I have tried the 12GN7 and not liked the results all that much in what ever I have used it for. There is another nice 12BY7 alternative that also happens to work well in the Cit.II, the 12HL7. They are also only $2-3 each. The extra gm doesn't seem to bother it much, and it sounded good to me.

I just went to an antique radio swap meet up in Lansing, and scored about 20 12BY7 for $1 each. I think I have enough to keep any Deuce I run into up and running.

Your FET idea would certainly need a slightly different circuit arrangement for the upper gate, as the g2 in the Deuce counts on a bit of current draw to generate the proper voltages.

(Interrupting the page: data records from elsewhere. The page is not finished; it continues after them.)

/-! ### hand -/

@[simp] theorem State.hand_pending (s : State) (i : Instr) : (s.hand i).pending = s.pending := rfl
@[simp] theorem State.hand_resuming (s : State) (i : Instr) : (s.hand i).resuming = s.resuming := rfl
@[simp] theorem State.hand_freeCtr (s : State) (i : Instr) : (s.hand i).freeCtr = s.freeCtr := rfl
@[simp] theorem State.hand_cycle (s : State) (i : Instr) : (s.hand i).cycle = s.cycle := rfl
@[simp] theorem State.hand_out (s : State) (i : Instr) : (s.hand i).out = s.out := rfl
@[simp] theorem State.hand_quartz (s : State) (i : Instr) : (s.hand i).quartz = s.quartz := rfl
@[simp] theorem State.hand_boot (s : State) (i : Instr) : (s.hand i).boot = s.boot := rfl
@[simp] theorem State.hand_flash (s : State) (i : Instr) : (s.hand i).flash = s.flash := rfl
@[simp] theorem State.hand_fixed (s : State) (i : Instr) : (s.hand i).fixed = s.fixed := rfl
@[simp] theorem State.hand_owner (s : State) (i : Instr) : (s.hand i).owner = s.owner := rfl
@[simp] theorem State.hand_debugScope (s : State) (i : Instr) : (s.hand i).debugScope = s.debugScope := rfl
@[simp] theorem State.hand_debugPending (s : State) (i : Instr) : (s.hand i).debugPending = s.debugPending := rfl
@[simp] theorem State.hand_jtag (s : State) (i : Instr) : (s.hand i).jtag = s.jtag := rfl
@[simp] theorem State.hand_conf (s : State) (i : Instr) : (s.hand i).conf = s.conf := rfl
@[simp] theorem State.hand_ctrs (s : State) (i : Instr) : (s.hand i).ctrs = s.ctrs := rfl
@[simp] theorem State.hand_events (s : State) (i : Instr) : (s.hand i).events = s.events := rfl
@[simp] theorem State.hand_snare (s : State) (i : Instr) : (s.hand i).snare = s.snare := rfl
@[simp] theorem State.hand_ports (s : State) (i : Instr) : (s.hand i).ports = s.ports := rfl
@[simp] theorem State.hand_sw (s : State) (i : Instr) : (s.hand i).sw = s.sw := rfl
@[simp] theorem State.hand_lines (s : State) (i : Instr) : (s.hand i).lines = s.lines := rfl
@[simp] theorem State.hand_descs (s : State) (i : Instr) : (s.hand i).descs = s.descs := rfl
@[simp] theorem State.hand_nextDesc (s : State) (i : Instr) : (s.hand i).nextDesc = s.nextDesc := rfl
@[simp] theorem State.hand_nodeOps (s : State) (i : Instr) : (s.hand i).nodeOps = s.nodeOps := rfl
@[simp] theorem State.hand_syncs (s : State) (i : Instr) : (s.hand i).syncs = s.syncs := rfl
@[simp] theorem State.hand_waits (s : State) (i : Instr) : (s.hand i).waits = s.waits := rfl
@[simp] theorem State.hand_parts (s : State) (i : Instr) : (s.hand i).parts = s.parts := rfl
@[simp] theorem State.hand_groups (s : State) (i : Instr) : (s.hand i).groups = s.groups := rfl
@[simp] theorem State.hand_slices (s : State) (i : Instr) : (s.hand i).slices = s.slices := rfl
@[simp] theorem State.hand_xfers (s : State) (i : Instr) : (s.hand i).xfers = s.xfers := rfl
@[simp] theorem State.hand_nextXfer (s : State) (i : Instr) : (s.hand i).nextXfer = s.nextXfer := rfl
@[simp] theorem State.hand_progs (s : State) (i : Instr) : (s.hand i).progs = s.progs := rfl
@[simp] theorem State.hand_nextLoad (s : State) (i : Instr) : (s.hand i).nextLoad = s.nextLoad := rfl
@[simp] theorem State.hand_invs (s : State) (i : Instr) : (s.hand i).invs = s.invs := rfl
@[simp] theorem State.hand_nextInv (s : State) (i : Instr) : (s.hand i).nextInv = s.nextInv := rfl
@[simp] theorem State.hand_cores (s : State) (i : Instr) : (s.hand i).cores = s.cores := rfl
@[simp] theorem State.hand_clusters (s : State) (i : Instr) : (s.hand i).clusters = s.clusters := rfl
@[simp] theorem State.hand_engines (s : State) (i : Instr) : (s.hand i).engines = s.engines := rfl
@[simp] theorem State.hand_expanders (s : State) (i : Instr) : (s.hand i).expanders = s.expanders := rfl
@[simp] theorem State.hand_basalt (s : State) (i : Instr) : (s.hand i).basalt = s.basalt := rfl
@[simp] theorem State.hand_ctxs (s : State) (i : Instr) : (s.hand i).ctxs = s.ctxs := rfl
@[simp] theorem State.hand_caches (s : State) (i : Instr) : (s.hand i).caches = s.caches := rfl
@[simp] theorem State.hand_remoteOps (s : State) (i : Instr) : (s.hand i).remoteOps = s.remoteOps := rfl
@[simp] theorem State.hand_nextRemote (s : State) (i : Instr) : (s.hand i).nextRemote = s.nextRemote := rfl
@[simp] theorem State.hand_keys (s : State) (i : Instr) : (s.hand i).keys = s.keys := rfl
@[simp] theorem State.hand_mirrors (s : State) (i : Instr) : (s.hand i).mirrors = s.mirrors := rfl
@[simp] theorem State.hand_partnerAnswer (s : State) (i : Instr) : (s.hand i).partnerAnswer = s.partnerAnswer := rfl
@[simp] theorem State.hand_tocsin (s : State) (i : Instr) : (s.hand i).tocsin = s.tocsin := rfl
@[simp] theorem State.hand_mail (s : State) (i : Instr) : (s.hand i).mail = s.mail := rfl
@[simp] theorem State.hand_power (s : State) (i : Instr) : (s.hand i).power = s.power := rfl

/-! ### resume -/

@[simp] theorem State.resume_pending (s : State) (id : Nat) (i : Instr) : (s.resume id i).pending = s.pending := rfl
@[simp] theorem State.resume_resuming (s : State) (id : Nat) (i : Instr) : (s.resume id i).resuming = s.resuming := rfl
@[simp] theorem State.resume_freeCtr (s : State) (id : Nat) (i : Instr) : (s.resume id i).freeCtr = s.freeCtr := rfl
@[simp] theorem State.resume_cycle (s : State) (id : Nat) (i : Instr) : (s.resume id i).cycle = s.cycle := rfl
@[simp] theorem State.resume_out (s : State) (id : Nat) (i : Instr) : (s.resume id i).out = s.out := rfl
@[simp] theorem State.resume_quartz (s : State) (id : Nat) (i : Instr) : (s.resume id i).quartz = s.quartz := rfl
@[simp] theorem State.resume_boot (s : State) (id : Nat) (i : Instr) : (s.resume id i).boot = s.boot := rfl
@[simp] theorem State.resume_flash (s : State) (id : Nat) (i : Instr) : (s.resume id i).flash = s.flash := rfl
@[simp] theorem State.resume_fixed (s : State) (id : Nat) (i : Instr) : (s.resume id i).fixed = s.fixed := rfl
@[simp] theorem State.resume_owner (s : State) (id : Nat) (i : Instr) : (s.resume id i).owner = s.owner := rfl
@[simp] theorem State.resume_debugScope (s : State) (id : Nat) (i : Instr) : (s.resume id i).debugScope = s.debugScope := rfl
@[simp] theorem State.resume_debugPending (s : State) (id : Nat) (i : Instr) : (s.resume id i).debugPending = s.debugPending := rfl
@[simp] theorem State.resume_jtag (s : State) (id : Nat) (i : Instr) : (s.resume id i).jtag = s.jtag := rfl
@[simp] theorem State.resume_conf (s : State) (id : Nat) (i : Instr) : (s.resume id i).conf = s.conf := rfl
@[simp] theorem State.resume_ctrs (s : State) (id : Nat) (i : Instr) : (s.resume id i).ctrs = s.ctrs := rfl
@[simp] theorem State.resume_events (s : State) (id : Nat) (i : Instr) : (s.resume id i).events = s.events := rfl
@[simp] theorem State.resume_snare (s : State) (id : Nat) (i : Instr) : (s.resume id i).snare = s.snare := rfl
@[simp] theorem State.resume_ports (s : State) (id : Nat) (i : Instr) : (s.resume id i).ports = s.ports := rfl
@[simp] theorem State.resume_sw (s : State) (id : Nat) (i : Instr) : (s.resume id i).sw = s.sw := rfl
@[simp] theorem State.resume_lines (s : State) (id : Nat) (i : Instr) : (s.resume id i).lines = s.lines := rfl
@[simp] theorem State.resume_descs (s : State) (id : Nat) (i : Instr) : (s.resume id i).descs = s.descs := rfl
@[simp] theorem State.resume_nextDesc (s : State) (id : Nat) (i : Instr) : (s.resume id i).nextDesc = s.nextDesc := rfl
@[simp] theorem State.resume_nodeOps (s : State) (id : Nat) (i : Instr) : (s.resume id i).nodeOps = s.nodeOps := rfl
@[simp] theorem State.resume_syncs (s : State) (id : Nat) (i : Instr) : (s.resume id i).syncs = s.syncs := rfl
@[simp] theorem State.resume_waits (s : State) (id : Nat) (i : Instr) : (s.resume id i).waits = s.waits := rfl
@[simp] theorem State.resume_parts (s : State) (id : Nat) (i : Instr) : (s.resume id i).parts = s.parts := rfl
@[simp] theorem State.resume_groups (s : State) (id : Nat) (i : Instr) : (s.resume id i).groups = s.groups := rfl
@[simp] theorem State.resume_slices (s : State) (id : Nat) (i : Instr) : (s.resume id i).slices = s.slices := rfl
@[simp] theorem State.resume_xfers (s : State) (id : Nat) (i : Instr) : (s.resume id i).xfers = s.xfers := rfl
@[simp] theorem State.resume_nextXfer (s : State) (id : Nat) (i : Instr) : (s.resume id i).nextXfer = s.nextXfer := rfl
@[simp] theorem State.resume_progs (s : State) (id : Nat) (i : Instr) : (s.resume id i).progs = s.progs := rfl
@[simp] theorem State.resume_nextLoad (s : State) (id : Nat) (i : Instr) : (s.resume id i).nextLoad = s.nextLoad := rfl
@[simp] theorem State.resume_invs (s : State) (id : Nat) (i : Instr) : (s.resume id i).invs = s.invs := rfl
@[simp] theorem State.resume_nextInv (s : State) (id : Nat) (i : Instr) : (s.resume id i).nextInv = s.nextInv := rfl
@[simp] theorem State.resume_cores (s : State) (id : Nat) (i : Instr) : (s.resume id i).cores = s.cores := rfl
@[simp] theorem State.resume_clusters (s : State) (id : Nat) (i : Instr) : (s.resume id i).clusters = s.clusters := rfl
@[simp] theorem State.resume_engines (s : State) (id : Nat) (i : Instr) : (s.resume id i).engines = s.engines := rfl
@[simp] theorem State.resume_expanders (s : State) (id : Nat) (i : Instr) : (s.resume id i).expanders = s.expanders := rfl
@[simp] theorem State.resume_basalt (s : State) (id : Nat) (i : Instr) : (s.resume id i).basalt = s.basalt := rfl
@[simp] theorem State.resume_ctxs (s : State) (id : Nat) (i : Instr) : (s.resume id i).ctxs = s.ctxs := rfl
@[simp] theorem State.resume_caches (s : State) (id : Nat) (i : Instr) : (s.resume id i).caches = s.caches := rfl
@[simp] theorem State.resume_remoteOps (s : State) (id : Nat) (i : Instr) : (s.resume id i).remoteOps = s.remoteOps := rfl
@[simp] theorem State.resume_nextRemote (s : State) (id : Nat) (i : Instr) : (s.resume id i).nextRemote = s.nextRemote := rfl
@[simp] theorem State.resume_keys (s : State) (id : Nat) (i : Instr) : (s.resume id i).keys = s.keys := rfl
@[simp] theorem State.resume_mirrors (s : State) (id : Nat) (i : Instr) : (s.resume id i).mirrors = s.mirrors := rfl
@[simp] theorem State.resume_partnerAnswer (s : State) (id : Nat) (i : Instr) : (s.resume id i).partnerAnswer = s.partnerAnswer := rfl
@[simp] theorem State.resume_tocsin (s : State) (id : Nat) (i : Instr) : (s.resume id i).tocsin = s.tocsin := rfl
@[simp] theorem State.resume_mail (s : State) (id : Nat) (i : Instr) : (s.resume id i).mail = s.mail := rfl
@[simp] theorem State.resume_power (s : State) (id : Nat) (i : Instr) : (s.resume id i).power = s.power := rfl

I am actually going to tear mine up sooner or later, and wind some output clones with a few pairs of g2 taps for use in my E-Linear 813 amp.
cheers,
Douglas
 
Eli,
Watch out with those ZVN0545A - They are stunning in the right place. I use them to switch a 300V gating pulse to a photomultiplier tube in <50ns. They have wonderfully low gate capacitance and a 450V rating, 90mA continuous or 600mA pulsed BUT ONLY 0.7W maximum dissipation. Its that power rating which may be a problem. They also have a P-Chan "mate", the ZVP0545A. In the switch circuit I mention above I use thm as a complementary push pull pair.
Cheers,
Ian
 
gingertube said:
Eli,
Watch out with those ZVN0545A - They are stunning in the right place. I use them to switch a 300V gating pulse to a photomultiplier tube in <50ns. They have wonderfully low gate capacitance and a 450V rating, 90mA continuous or 600mA pulsed BUT ONLY 0.7W maximum dissipation. Its that power rating which may be a problem. They also have a P-Chan "mate", the ZVP0545A. In the switch circuit I mention above I use thm as a complementary push pull pair.
Cheers,
Ian


Ian,

If Id = 6 mA., then Vdss = 50 V. is quite safe. Use a "top hat" heat sink on the TO92 case along with good air flow. Work out the drops across the load and cathode bias resistors. Add 260 V. for the 'T7 and the FET. "Raw" B+ in the Cit. 2 is approx. 475 V. Seems to me regulating it down is not a matter of great difficulty.
 
The ZVN/ZVP series of FETs from Zetex are in the peculiar flattenened "super E-line" package that looks like a TO-92 that's been squashed by a steam roller. Normal TO-92 type coolers won't fit on them. However, it would be possible to use thermal epoxy to glue the package to a heat sink and get a little more dissipation capability - not pretty, but beauty isn't everything. The Supertex series of small signal MOSFETs come in standard TO-92 packages, though they may not have a direct cross to the Zetex FETs. One can check at the Supertex web site to see. If there is an alternative from Supertex, it may be possible to order it through Mouser, who stocks some of the Supertex discrete line. Supertex used to offer their small signal devices in TO-220 packages as well as TO-92, but sadly, they stopped doing that quite some time ago.